Cross-sectional associations at baseline
In CFS participants, fear avoidance, catastrophising and avoidance/rest were associated with physical functioning (SF-36-PFS) and all-or-nothing behaviour was associated with fatigue (CFQ) (see Table 3).
CBRQ – fatigue and functioning correlations in CFS participants (n = 121) at baseline; Pearson’s correlations – data are shown as –r (p).
CBRQ: Cognitive and Behavioural Responses Questionnaire; CFS: chronic fatigue syndrome; CFQ: Chalder Fatigue Questionnaire; SF-36: Short-Form 36-item.
Significant at .05; **significant at .01; two tailed.
Group comparisons at baseline
Scores on the seven subscales of the CBRQ (adolescent self-report) were not normally distributed. A bootstrapped independent samples t-test was used to compare means between participants with CFS and asthma. Differences between the two groups were significant (p < .001) on all seven subscales of the CBRQ (see Table 4).
Comparison of CFS group to asthma group on adolescent-rated CBRQ subscales.
CFS: chronic fatigue syndrome; CBRQ: Cognitive and Behavioural Responses Questionnaire.
Unequal variances assumed.
Associations between parental report and young person report of cognitive and behavioural responses for CFS participants
With the exception of father-adolescent report of damage beliefs, the CBRQ subscales, between parent and their adolescent offspring, were significantly associated (see Table 5). Although the correlations were significant, r was <.5 for most subscales.
Correlations between parent-rated and adolescent-rated CBRQ variables for CFS participants; Pearson’s correlations – data are shown as r (p).
CBRQ: Cognitive and Behavioural Responses Questionnaire; CFS: chronic fatigue syndrome.
Significant at .05; **Significant at .01; one-tailed.

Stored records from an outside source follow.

theorem surfaceOn_frame {k : Parts} {s t : State} {a0 : Nat} {a1 : Nat} {a2 : Nat} {a3 : Nat} {a4 : Fin 24 → State → State} (hf : ∀ i v, Frame k s v → Frame k s (a4 i v))
    (h : Frame k s t) (hk : sub { hif := true } k = true) :
    Frame k s (surfaceOn a0 a1 a2 a3 a4 t) := by
  have gen : ∀ (x : State), True := fun _ => trivial
  clear gen
  unfold surfaceOn
  repeat' first
    | (extract_lets +onlyGivenNames -merge -underBinder x; first | (with_reducible refine Frame.cutTo (t := x) ?_ ?_; rotate_left; (try clear_value x); rename _ => y; intro hx; rotate_left; clear_value (hh : x = _); subst hh) | (clear_value x; rename _ => y) | (have hq := x; clear hq; rename _ => y))
    | with_reducible refine refuse_frame ?_ (sub_trans (by with_unfolding_all rfl) hk)
    | with_reducible refine hf _ _ ?_
    | with_reducible apply Frame.ite
    | with_reducible assumption
    | split

theorem whenDurable_frame {k : Parts} {s t : State} {a0 : Nat} {a1 : Nat} {a2 : Nat} {a3 : Nat}
    (h : Frame k s t) (hk : sub { hif := true, host := true } k = true) :
    Frame k s (whenDurable a0 a1 a2 a3 t) := by
  refine Frame.step h (l := { hif := true, host := true }) ?_ hk
  clear h hk
  unfold whenDurable
  repeat' first
    | (extract_lets +onlyGivenNames -merge -underBinder x; first | (with_reducible refine Frame.cutTo (t := x) ?_ ?_; rotate_left; (try clear_value x); rename _ => y; intro hx; rotate_left; clear_value (hh : x = _); subst hh) | (clear_value x; rename _ => y) | (have hq := x; clear hq; rename _ => y))
    | with_reducible refine settleWaits_frame ?_ (by with_unfolding_all rfl)
    | with_reducible exact Frame.ofMk (by first | exact Frame.refl | assumption) frSame frSame frSame frSame frSame frSame frSame frSame frSame frSame frSame frSame frSame frSame frSame frSame frSame frSame frMine frMine rfl rfl rfl (.inr .refl) (.inr .refl)
    | with_reducible apply Frame.refl
    | with_reducible assumption

theorem declareDead_frame {k : Parts} {s t : State} {a0 : Nat} {a1 : Nat} {a2 : Bool} {a3 : Nat} {a4 : Nat}
    (h : Frame k s t) (hk : sub partsYarnHeadLost k = true) :
    Frame k s (declareDead a0 a1 a2 a3 a4 t) := by
  refine Frame.step h (l := partsYarnHeadLost) ?_ hk
  clear h hk
  unfold declareDead
  repeat' first
    | (extract_lets +onlyGivenNames -merge -underBinder x; first | (with_reducible refine Frame.cutTo (t := x) ?_ ?_; rotate_left; (try clear_value x); rename _ => y; intro hx; rotate_left; clear_value (hh : x = _); subst hh) | (have hq : Flt := x; clear hq; rename _ => y) | (have hq : Sys := x; clear hq; rename _ => y) | (clear_value x; rename _ => y) | (have hq := x; clear hq; rename _ => y))
    | with_reducible refine surfaceOn_frame ?_ ?_ (by with_unfolding_all rfl)
    | with_reducible refine refuse_frame ?_ (by with_unfolding_all rfl)
    | with_reducible refine fence_frame ?_ (by with_unfolding_all rfl)
    | with_reducible refine kick_frame ?_ (by with_unfolding_all rfl)
    | with_reducible refine whenDurable_frame ?_ (by with_unfolding_all rfl)
    | with_reducible apply Frame.ite
    | with_reducible apply Frame.refl
    | with_reducible assumption
    | intro _ _ _
    | intro _ _
    | split

theorem execDeclareDead_frame {s t : State} {a0 : CtlIx} {a1 : Nat} {a2 : Bool} {a3 : Nat} (e : execDeclareDead a0 a1 a2 a3 s = .next t) :
    Frame partsYarnHeadLost s t := by
  unfold execDeclareDead at e
  refine Frame.act ?_ e
  clear e
  try dsimp -zeta only
  repeat' first
    | with_reducible refine adminRun_frame ?_ ?_ (by with_unfolding_all rfl)
    | with_reducible refine declareDead_frame ?_ (by with_unfolding_all rfl)
    | with_reducible apply Frame.refl
    | with_reducible assumption
    | intro _ _ _
    | intro _ _

theorem requalify_frame {k : Parts} {s t : State} {a0 : Nat} {a1 : Nat} {a2 : Nat} {a3 : Nat}
    (h : Frame k s t) (hk : sub partsRequalify k = true) :
    Frame k s (requalify a0 a1 a2 a3 t) := by
  refine Frame.step h (l := partsRequalify) ?_ hk
  clear h hk
  unfold requalify
  repeat' first
    | (extract_lets +onlyGivenNames -merge -underBinder x; first | (with_reducible refine Frame.cutTo (t := x) ?_ ?_; rotate_left; (try clear_value x); rename _ => y; intro hx; rotate_left; clear_value (hh : x = _); subst hh) | (clear_value x; rename _ => y) | (have hq := x; clear hq; rename _ => y))
    | with_reducible refine surfaceOn_frame ?_ ?_ (by with_unfolding_all rfl)
    | with_reducible refine refuse_frame ?_ (by with_unfolding_all rfl)
    | with_reducible refine memberChange_frame ?_ (by with_unfolding_all rfl)
    | with_reducible refine setMember_frame ?_ (by with_unfolding_all rfl)
    | with_reducible refine whenDurable_frame ?_ (by with_unfolding_all rfl)
    | with_reducible apply Frame.ite
    | with_reducible exact Frame.ofMk (by first | exact Frame.refl | assumption) frSame frSame frSame frSame frSame frSame frSame frSame frSame frSame frSame frSame frSame frSame frSame frSame frMine frMine frMine frMine rfl rfl rfl (.inr .refl) (.inr .refl)
    | with_reducible apply Frame.refl
    | with_reducible assumption
    | intro _ _ _
    | intro _ _
    | split

theorem execRequalify_frame {s t : State} {a0 : CtlIx} {a1 : Nat} {a2 : Nat} (e : execRequalify a0 a1 a2 s = .next t) :
    Frame partsRequalify s t := by
  unfold execRequalify at e
  refine Frame.act ?_ e
  clear e
  try dsimp -zeta only
  repeat' first
    | with_reducible refine adminRun_frame ?_ ?_ (by with_unfolding_all rfl)
    | with_reducible refine requalify_frame ?_ (by with_unfolding_all rfl)
    | with_reducible apply Frame.refl
    | with_reducible assumption
    | intro _ _ _
    | intro _ _

theorem readmit_frame {k : Parts} {s t : State} {a0 : Nat} {a1 : Nat} {a2 : Nat} {a3 : Nat}
    (h : Frame k s t) (hk : sub partsRequalify k = true) :
    Frame k s (readmit a0 a1 a2 a3 t) := by
  refine Frame.step h (l := partsRequalify) ?_ hk
  clear h hk
  unfold readmit
  repeat' first
    | (extract_lets +onlyGivenNames -merge -underBinder x; first | (with_reducible refine Frame.cutTo (t := x) ?_ ?_; rotate_left; (try clear_value x); rename _ => y; intro hx; rotate_left; clear_value (hh : x = _); subst hh) | (clear_value x; rename _ => y) | (have hq := x; clear hq; rename _ => y))
    | with_reducible refine surfaceOn_frame ?_ ?_ (by with_unfolding_all rfl)
    | with_reducible refine refuse_frame ?_ (by with_unfolding_all rfl)
    | with_reducible refine memberChange_frame ?_ (by with_unfolding_all rfl)
    | with_reducible refine setMember_frame ?_ (by with_unfolding_all rfl)
    | with_reducible refine whenDurable_frame ?_ (by with_unfolding_all rfl)
    | with_reducible apply Frame.ite
    | with_reducible exact Frame.ofMk (by first | exact Frame.refl | assumption) frSame frSame frSame frSame frSame frSame frSame frSame frSame frSame frSame frSame frSame frSame frSame frSame frMine frMine frMine frMine rfl rfl rfl (.inr .refl) (.inr .refl)
    | with_reducible apply Frame.refl
    | with_reducible assumption
    | intro _ _ _
    | intro _ _
    | split

theorem execReadmitAsSpare_frame {s t : State} {a0 : CtlIx} {a1 : Nat} {a2 : Nat} (e : execReadmitAsSpare a0 a1 a2 s = .next t) :
    Frame partsRequalify s t := by
  unfold execReadmitAsSpare at e
  refine Frame.act ?_ e
  clear e
  try dsimp -zeta only
  repeat' first
    | with_reducible refine adminRun_frame ?_ ?_ (by with_unfolding_all rfl)
    | with_reducible refine readmit_frame ?_ (by with_unfolding_all rfl)
    | with_reducible apply Frame.refl
    | with_reducible assumption
    | intro _ _ _
    | intro _ _

theorem scrubPeriod_frame {k : Parts} {s t : State} {a0 : Nat} {a1 : Nat} {a2 : Nat} {a3 : Nat} {a4 : Nat}
    (h : Frame k s t) (hk : sub { arr := true, hif := true } k = true) :
    Frame k s (scrubPeriod a0 a1 a2 a3 a4 t) := by
  refine Frame.step h (l := { arr := true, hif := true }) ?_ hk
  clear h hk
  unfold scrubPeriod
  repeat' first
    | (extract_lets +onlyGivenNames -merge -underBinder x; first | (with_reducible refine Frame.cutTo (t := x) ?_ ?_; rotate_left; (try clear_value x); rename _ => y; intro hx; rotate_left; clear_value (hh : x = _); subst hh) | (clear_value x; rename _ => y) | (have hq := x; clear hq; rename _ => y))
    | with_reducible refine surfaceOn_frame ?_ ?_ (by with_unfolding_all rfl)
    | with_reducible refine refuse_frame ?_ (by with_unfolding_all rfl)
    | with_reducible refine noteChange_frame ?_ (by with_unfolding_all rfl)
    | with_reducible refine setMember_frame ?_ (by with_unfolding_all rfl)
    | with_reducible refine complete_frame ?_ (by with_unfolding_all rfl)
    | with_reducible apply Frame.ite
    | with_reducible exact Frame.ofMk (by first | exact Frame.refl | assumption) frSame frSame frSame frSame frSame frSame frSame frSame frSame frSame frSame frSame frSame frSame frSame frSame frSame frMine frMine frSame rfl rfl rfl (.inr .refl) (.inr .refl)
    | with_reducible apply Frame.refl
    | with_reducible assumption
    | intro _ _ _
    | intro _ _
    | split

theorem execSetScrubPeriod_frame {s t : State} {a0 : CtlIx} {a1 : Nat} {a2 : Nat} {a3 : Nat} (e : execSetScrubPeriod a0 a1 a2 a3 s = .next t) :
    Frame { arr := true, hif := true } s t := by
  unfold execSetScrubPeriod at e
  refine Frame.act ?_ e
  clear e
  try dsimp -zeta only
  repeat' first
    | with_reducible refine adminRun_frame ?_ ?_ (by with_unfolding_all rfl)
    | with_reducible refine scrubPeriod_frame ?_ (by with_unfolding_all rfl)
    | with_reducible apply Frame.refl
    | with_reducible assumption
    | intro _ _ _
    | intro _ _

theorem surfaceQueryCmd_frame {k : Parts} {s t : State} {a0 : Nat} {a1 : Nat} {a2 : Nat}
    (h : Frame k s t) (hk : sub { hif := true, free := true } k = true) :
    Frame k s (surfaceQueryCmd a0 a1 a2 t) := by
  refine Frame.step h (l := { hif := true, free := true }) ?_ hk
  clear h hk
  unfold surfaceQueryCmd
  repeat' first
    | (extract_lets +onlyGivenNames -merge -underBinder x; first | (with_reducible refine Frame.cutTo (t := x) ?_ ?_; rotate_left; (try clear_value x); rename _ => y; intro hx; rotate_left; clear_value (hh : x = _); subst hh) | (with_reducible refine Frame.cutTo (t := (Prod.snd x)) ?_ ?_; rotate_left; (try clear_value x); rename _ => y; intro hx; rotate_left; clear_value (hh : x = _); subst hh) | (clear_value x; rename _ => y) | (have hq := x; clear hq; rename _ => y))
    | with_reducible refine refuse_frame ?_ (by with_unfolding_all rfl)
    | with_reducible refine surfacePage_frame ?_ (by with_unfolding_all rfl)
    | with_reducible refine surfacePage_pair (by assumption) ?_ (by with_unfolding_all rfl)
    | with_reducible refine complete_frame ?_ (by with_unfolding_all rfl)
    | with_reducible apply Frame.ite
    | with_reducible apply Frame.refl
    | with_reducible assumption
    | split

theorem execSurfaceQuery_frame {s t : State} {a0 : CtlIx} {a1 : Nat} (e : execSurfaceQuery a0 a1 s = .next t) :
    Frame { hif := true, free := true } s t := by
  unfold execSurfaceQuery at e
  refine Frame.act ?_ e
  clear e
  try dsimp -zeta only
  repeat' first
    | with_reducible refine adminRun_frame ?_ ?_ (by with_unfolding_all rfl)
    | with_reducible refine surfaceQueryCmd_frame ?_ (by with_unfolding_all rfl)
    | with_reducible apply Frame.refl
    | with_reducible assumption
    | intro _ _ _
    | intro _ _

theorem reshapeStart_frame {k : Parts} {s t : State} {a0 : Nat} {a1 : Nat} {a2 : Nat} {a3 : Nat} {a4 : Nat} {a5 : Nat} {a6 : Nat}
    (h : Frame k s t) (hk : sub partsRequalify k = true) :
    Frame k s (reshapeStart a0 a1 a2 a3 a4 a5 a6 t) := by
  refine Frame.step h (l := partsRequalify) ?_ hk
  clear h hk
  unfold reshapeStart
  repeat' first
    | (extract_lets +onlyGivenNames -merge -underBinder x; first | (with_reducible refine Frame.cutTo (t := x) ?_ ?_; rotate_left; (try clear_value x); rename _ => y; intro hx; rotate_left; clear_value (hh : x = _); subst hh) | (clear_value x; rename _ => y) | (have hq := x; clear hq; rename _ => y))
    | with_reducible refine refuse_frame ?_ (by with_unfolding_all rfl)
    | with_reducible refine zmap_frame ?_ (by with_unfolding_all rfl)
    | with_reducible refine whenDurable_frame ?_ (by with_unfolding_all rfl)
    | with_reducible refine noteChange_frame ?_ (by with_unfolding_all rfl)
    | with_reducible apply Frame.ite
    | with_reducible exact Frame.ofMk (by first | exact Frame.refl | assumption) frSame frSame frSame frSame frSame frSame frSame frSame frSame frSame frSame frSame frSame frSame frSame frSame frMine frMine frMine frMine rfl rfl rfl (.inr .refl) (.inr .refl)
    | with_reducible apply Frame.refl
    | with_reducible assumption
    | split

Prediction of change over time in CFS participants who were followed-up
Paired samples t-tests found that fatigue, depression, trait anxiety and school and social functioning did not change significantly over the follow-up period (see Supplementary Material S3). Time elapsed from baseline to follow-up was not significantly associated with change in fatigue (r = .12, p = .330). Physical functioning increased significantly (mean at initial assessment = 51.64, SD = 24.69; mean at follow-up = 56.03, SD = 26.43; t = –2.13 (77), p = .036). Time elapsed from baseline to follow-up was negatively associated with change in physical functioning (r = –.27, p = .030). State anxiety decreased significantly (mean at initial assessment = 46.95, SD = 11.92; mean at follow-up = 44.33, SD 12.99; t = 2.56 (81), p = .012).
CBRQ subscale scores at baseline which were significantly associated with fatigue at time 2 were fear avoidance (r = .26, p = .021) and catastrophising (r = .22, p = .046). A hierarchical linear regression with fatigue at time 2 as the dependent variable, and time between time 1 and time 2, as well as baseline (time 1) fatigue, state anxiety, trait anxiety and depression as a covariates, was conducted. This showed that the time interval between time 1 and time 2, fatigue and mood were the most important factors, accounting for 43% of the variance in fatigue at time 2. The addition of the CBRQ subscales increased the variance explained by a further 7.9%, with damage beliefs particularly adding to the variance explained (see Table 6).
Hierarchical linear model of predictors of fatigue at time 2.
CDI: Children’s Depression Inventory; STAI: State-Trait Anxiety Inventory; CBRQ: Cognitive and Behavioural Responses Questionnaire; SF-36-PFS: Short-Form 36-item Physical Functioning Scale.
When physical functioning at time 2 was considered as the outcome of interest, time interval between measurements, mood and physical functioning at time 1 explained 65.1% of the variance. A further 12% of the variance in physical functioning was explained by the CBRQ subscales. In particular, catastrophising, all-or-nothing behaviour and damage beliefs contributed significantly to improving the model (see Table 6).
Discussion
This study sought to expand the understanding of cognitive and behavioural responses to CFS in adolescents according to self- and parent-informant report. In the CFS group, higher scores on all-or-nothing behaviour were associated with greater fatigue, and higher levels of fear avoidance and catastrophising were associated with poorer physical functioning cross-sectionally. Adolescents with CFS scored significantly higher on all CBRQ subscales assessing unhelpful beliefs and behaviours than adolescents with asthma. Parental responses about cognitive and behavioural responses to symptoms were moderately consistent with adolescent self-report, with some evidence of individuation. The time elapsed between the assessment points, fatigue, depression and anxiety at baseline predicted much of the variance in fatigue at time 2. Cognitive and behavioural responses, particularly damage beliefs, added significantly to the variance in fatigue explained. For physical functioning, damage beliefs, catastrophising and all-or-nothing behaviour significantly contributed to explaining the variance in this outcome beyond baseline functioning, depression and anxiety.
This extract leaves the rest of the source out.